Una de cada tres páginas web en inglés publicadas después del lanzamiento de ChatGPT muestra indicios de haber sido escrita o editada sustancialmente con inteligencia artificial, de acuerdo con un nuevo análisis del Pew Research Center.
El estudio encontró que, en julio de 2026, la presencia de IA alcanzaba 35 por ciento entre las páginas con fecha de publicación posterior al 30 de noviembre de 2022. Al incluir también el contenido antiguo disponible en internet, la proporción se redujo a 10 por ciento, equivalente a una de cada diez páginas examinadas.
Para estimar el avance del contenido sintético, los investigadores analizaron 490 mil páginas web en inglés obtenidas del archivo público Common Crawl. La muestra reunió 10 mil páginas de cada uno de los 49 rastreos realizados entre enero de 2021 y julio de 2026, según el informe del Pew Research Center.
Los textos fueron procesados con Open Pangram, un modelo que busca diferencias estadísticas en el vocabulario y la estructura de las oraciones. Pew consideró que una página mostraba señales significativas cuando el detector encontraba indicios relevantes de autoría o edición mediante IA.

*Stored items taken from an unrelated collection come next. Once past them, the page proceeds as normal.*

-- ==== Sys2Proof/Laws/Host.lean ====
section
/-!
SUPPORT. Host commands that have been taken and for which nothing has been done yet.
-/
namespace Sys2Proof.Machine

variable {s : State}

/-- An admin command that has been taken is carried out. -/
theorem State.admin_fresh {c cid : Nat} {f : State → State} (h : s.freshAdmin c cid = true) : s.admin c cid f = f s := by
  unfold State.freshAdmin at h
  unfold State.admin
  split at h
  next x k hx hk =>
    simp only [Bool.and_eq_true, decide_eq_true_eq, Option.isSome_iff_ne_none] at h
    simp [hx, hk, h.1.1, h.1.2, h.2]
  next => cases h

/-- One that needs a right the host has is carried out. -/
theorem State.adminWith_fresh {c cid right : Nat} {f : State → State} (h : s.freshAdmin c cid = true) (hr : s.hasRight c right = true) :
    s.adminWith c cid right f = f s := by
  unfold State.adminWith
  rw [State.admin_fresh h]
  simp [hr]

/-- An I/O command that has been taken is carried out. -/
theorem State.ioCmd_fresh {c cid ns : Nat} {cmd : IoCmd} (h : s.FreshIo c cid) : s.ioCmd c cid ns cmd = s.ioRun c cid ns cmd := by
  obtain ⟨⟨x, hx, hw⟩, ⟨q, hq, hz⟩, hp⟩ := h
  unfold State.ioCmd
  simp [hx, hq, hw, hz, hp]

end Sys2Proof.Machine
end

La presencia de este contenido no se distribuye de manera uniforme luego de que cerca de 10 por ciento de las páginas con dominio .com mostró señales de IA en las muestras de 2026, frente a 4.6 por ciento de los sitios .org y alrededor de uno por ciento en las páginas .edu y .gov.
El crecimiento del contenido generado por máquinas también ha dejado marcas en el lenguaje, después de que desde 2023, el uso de la raya larga prácticamente se duplicó en las páginas estudiadas, mientras que la coma de Oxford aumentó 63 por ciento.
Palabras en inglés utilizadas con frecuencia por los modelos de IA, como delve, interplay y testament, aparecieron más del doble de veces. También casi se triplicó el llamado paralelismo negativo, presente en construcciones como “no es solo X, es Y”, aunque su uso todavía es poco común.
Sin embargo, estas características no demuestran por sí solas que un texto haya sido producido por una máquina, pues los seres humanos también emplean esas palabras y signos de puntuación, mientras que los detectores pueden clasificar erróneamente documentos humanos como contenido de IA y viceversa.
Para comprobar la consistencia de sus resultados, Pew comparó Open Pangram con el modelo comercial Pangram 3.3 en una muestra de 62 mil 370 páginas. Ambos sistemas coincidieron en 96 por ciento de los casos, aunque los investigadores advirtieron que ninguna clasificación individual debe considerarse una prueba definitiva sobre la autoría de una página.
El cálculo sobre las páginas publicadas después de ChatGPT también tiene una limitación importante.
Solamente entre 10 y 15 por ciento de los sitios examinados incluía una fecha reconocible en su código, por lo que la cifra de 35 por ciento representa el contenido fechado y no necesariamente toda la web publicada durante ese periodo.
Pese a estas reservas, los resultados muestran una tendencia sostenida desde finales de 2022, y en menos de cuatro años, los textos producidos o modificados con inteligencia artificial pasaron de ser una rareza a ocupar una parte considerable del contenido nuevo de internet.